Figure 4 shows the evolution of \({\text {TMP}}_{\text {mean}}\) on indicated planes along the dissection. The maximum and minimum instantaneous values of TMP across the cycle are shown as transparent bars to indicate the range of TMP experienced at each location. In both simulations, the TL is more pressurised in the proximal thoracic aorta, planes a–c, while the FL is more pressurised everywhere beyond the first re-entry tear, planes e–l. \({\text {TMP}}_{\text {mean}}\) and \({\text {TMP}}_{\max }\) are reduced by an average of 61% in \(D_{\min }\) and are larger in magnitude everywhere except plane d.

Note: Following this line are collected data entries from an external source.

-- ==== Sys2Proof/Machine/Text.lean ====
section
/-! DEFINITION. The textual syntax of operations, one a line (`spec/30_encoding.md` R60). The DIC reads no text: this is how a
host program is written down, and no step uses it. -/
namespace Sys2Proof.Machine

/-- The pieces of a line: a mnemonic, number or mode name; a quoted string; a character operand; a comma. -/
inductive Token where
  | word (cs : List Char)
  | str (cs : List Char)
  | chr (c : Char)
  | comma
  deriving DecidableEq, Repr

/-- What the scanner is inside of, with the characters read so far, latest first. -/
inductive Scan where
  | between
  | word (rev : List Char)
  | str (rev : List Char)
  | chr (rev : List Char)
  deriving DecidableEq, Repr

/-- `"` (34) opens and closes a string. -/
def isDoubleQuote (c : Char) : Bool := c.toNat == 34

/-- `'` (39) opens and closes a character operand. -/
def isQuote (c : Char) : Bool := c.toNat == 39

/-- What separates the pieces of a line: blank (32), tab (9), and the parentheses (40, 41) of the procedure-call spelling,
which denotes the same operation (R60; log entry 23). -/
def isBlank (c : Char) : Bool := c.toNat == 32 || c.toNat == 9 || c.toNat == 40 || c.toNat == 41

/-- The pieces of a line, `acc` those read, latest first; a semicolon outside quotes begins a comment. -/
def scan : List Char → Scan → List Token → Option (List Token)
  | [], .between, acc => some acc.reverse
  | [], .word rev, acc => some (.word rev.reverse :: acc).reverse
  | [], .str _, _ => none
  | [], .chr _, _ => none
  | c :: cs, .between, acc =>
    if isBlank c then scan cs .between acc
    else if c == ';' then some acc.reverse
    else if c == ',' then scan cs .between (.comma :: acc)
    else if isDoubleQuote c then scan cs (.str []) acc
    else if isQuote c then scan cs (.chr []) acc
    else scan cs (.word [c]) acc
  | c :: cs, .word rev, acc =>
    if isBlank c then scan cs .between (.word rev.reverse :: acc)
    else if c == ';' then some (.word rev.reverse :: acc).reverse
    else if c == ',' then scan cs .between (.comma :: .word rev.reverse :: acc)
    else if isDoubleQuote c || isQuote c then none
    else scan cs (.word (c :: rev)) acc
  | c :: cs, .str rev, acc =>
    if isDoubleQuote c then scan cs .between (.str rev.reverse :: acc) else scan cs (.str (c :: rev)) acc
  | c :: cs, .chr rev, acc =>
    match rev with
    | [] => scan cs (.chr [c]) acc
    | [x] => if isQuote c then scan cs .between (.chr x :: acc) else none
    | _ => none

/-- A digit of a base up to 16. -/
def digitOf (base : Nat) (c : Char) : Option Nat :=
  let n := c.toNat
  let d := if 48 ≤ n ∧ n ≤ 57 then n - 48
    else if 97 ≤ n ∧ n ≤ 102 then n - 87
    else if 65 ≤ n ∧ n ≤ 70 then n - 55 else 16
  if d < base then some d else none

/-- The value of digits, `acc` that of the ones before. -/
def digitsValue (base : Nat) : List Char → Nat → Option Nat
  | [], acc => some acc
  | c :: cs, acc =>
    match digitOf base c with
    | some d => digitsValue base cs (base * acc + d)
    | none => none

/-- A decimal number, or a hexadecimal one after `0x`. -/
def numberValue : List Char → Option Nat
  | [] => none
  | [c] => digitsValue 10 [c] 0
  | c :: d :: cs =>
    if c == '0' && d == 'x' then (if cs.isEmpty then none else digitsValue 16 cs 0) else digitsValue 10 (c :: d :: cs) 0

/-- A number that an 8-bit operand port can carry (R53). -/
def byteOfNat (n : Nat) : Option Byte := if n < 256 then some (BitVec.ofNat 8 n) else none

/-- The ASCII code of a character. -/
def asciiCode (c : Char) : Option Byte := if c.toNat < 128 then some (BitVec.ofNat 8 c.toNat) else none

/-- An 8-bit operand: a number or a character. -/
def byteOperand : Token → Option Byte
  | .word cs => (numberValue cs).bind byteOfNat
  | .chr c => asciiCode c
  | .str _ => none
  | .comma => none

/-- A mode operand: `off`, `on`, `blink`, or its selector. -/
def modeOperand : Token → Option Byte
  | .word ['o', 'f', 'f'] => some 0
  | .word ['o', 'n'] => some 1
  | .word ['b', 'l', 'i', 'n', 'k'] => some 2
  | t => byteOperand t

/-- The ASCII codes of a string. -/
def stringBytes : List Char → Option (List Byte)
  | [] => some []
  | c :: cs =>
    match asciiCode c, stringBytes cs with
    | some b, some bs => some (b :: bs)
    | _, _ => none

/-- The bytes an operand of `print` stands for: a string's characters, or the one byte of a number or a character. -/
def printOperand : Token → Option (List Byte)
  | .str cs => stringBytes cs
  | .word cs => (byteOperand (.word cs)).map ([·])
  | .chr c => (byteOperand (.chr c)).map ([·])
  | .comma => none

/-- The bytes of `print`: those of its operands, one after the other. R60's grammar admits numbers and characters as
operands and R50 gives `print` a list of bytes, while R61 shows one string alone; taking one or more operands of any of the
three kinds is a DESIGN CHOICE (log entry 23). -/
def printBytes : List Token → Option (List Byte)
  | [t] => printOperand t
  | t :: .comma :: ts =>
    match printOperand t, printBytes ts with
    | some bs, some cs => some (bs ++ cs)
    | _, _ => none
  | _ => none

/-- The cells of a glyph literal, cell 0 first, into the bitmap from bit `k` up. -/
def glyphCells : List Char → Nat → Glyph
  | [], _ => 0
  | c :: cs, k => (if c == '#' then 1#35 <<< k else 0) ||| glyphCells cs (k + 1)

/-- A glyph literal: seven strings of five characters, rows 1 to 7, `#` set, `.` clear, separated by `/`. -/
def glyphLiteral (cs : List Char) : Option Glyph :=
  let cells := cs.filter (· != '/')
  if cs.length = 41 ∧ cells.length = 35 ∧ cells.all (fun c => c == '#' || c == '.') = true ∧
      (List.range 6).all (fun r => cs[6 * r + 5]? == some '/') = true then
    some (glyphCells cells 0)
  else none

/-- The operation of a line's pieces. -/
def parseTokens : List Token → Option Instr
  | .word m :: ops =>
    match String.ofList m, ops with
    | "begin", [] => some .begin
    | "isBusy", [] => some .isBusy
    | "write", [a] => (byteOperand a).map .write
    | "clear", [] => some .clear
    | "reset", [] => some .reset
    | "setBrightness", [a] => (byteOperand a).map .setBrightness
    | "setCursorMode", [a] => (modeOperand a).map .setCursorMode
    | "setCursorPosition", [a] => (byteOperand a).map .setCursorPosition
    | "setCursor", [a, .comma, b] =>
      match byteOperand a, byteOperand b with
      | some row, some col => some (.setCursor row col)
      | _, _ => none
    | "home", [] => some .home
    | "defineCustomChar", [a, .comma, .str g] =>
      match byteOperand a, glyphLiteral g with
      | some slot, some g => some (.defineCustomChar slot g)
      | _, _ => none
    | "backspace", [] => some .backspace
    | "horizontalTab", [] => some .horizontalTab
    | "allDisplayOn", [] => some .allDisplayOn
    | "print", ops => (printBytes ops).map .print
    | _, _ => none
  | _ => none

/-- The operation a line denotes, none where it is not of the syntax (R60). -/
def parseLine (line : List Char) : Option Instr := (scan line .between []).bind parseTokens

/-- The port words of a host program in text, a line each; none where a line is not of the syntax. -/
def assemble : List (List Char) → Option (List PortWord)
  | [] => some []
  | l :: ls =>
    match parseLine l, assemble ls with
    | some i, some ws => some (encode i ++ ws)
    | _, _ => none

end Sys2Proof.Machine
end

Plane d on Fig. 4, located \(\approx\) 35 mm proximal to the first re-entry tear, is the only plane where the sign of TMP\(_{\text {mean}}\) differs between cases, being negative in \(D_{\min }\) and positive in D. This indicates that the first balance point (FBP), defined as the first location where \({\text {TMP}}_{\text {mean}} = 0\), occurs more proximally in \(D_{\min }\). Plane d is also the only location where TMP\(_{\max }\) is higher in \(D_{\min }\). Furthermore, this plane lies in the region of maximal FL growth. The temporal variation of TMP at plane d is also shown inset in each case, illustrating that pressure dynamics between D and \(D_{\min }\) differ substantially at this location.

Velocity

Velocity magnitude contours from simulations and 4DMR are compared on selected planes at peak systole (\(T_{1}\)) and late systole (\(T_{2}\)) in Fig. 5. Contours from omitted planes can be found in Supplementary Material SM5. Although differences in velocity magnitude are observed between D and \(D_{\min }\), as will be discussed further below, flow distributions are similar and provide excellent qualitative agreement with 4DMR throughout. High FL velocities are observed on Fig. 5 plane a as flow jets through the PET. On planes b–g, the TL reduces in size while flow beyond the PET jet disperses throughout the FL, resulting in high TL and very low FL velocities. Near plane h, three of the four major abdominal branches bifurcate from the TL, reducing TL velocity. Beyond plane i, FL velocity exceeds TL velocity as FL area reduces and flow is transferred to the TL due to negative TMP and the presence of multiple tears. These trends are reflected in both CFD and 4DMR.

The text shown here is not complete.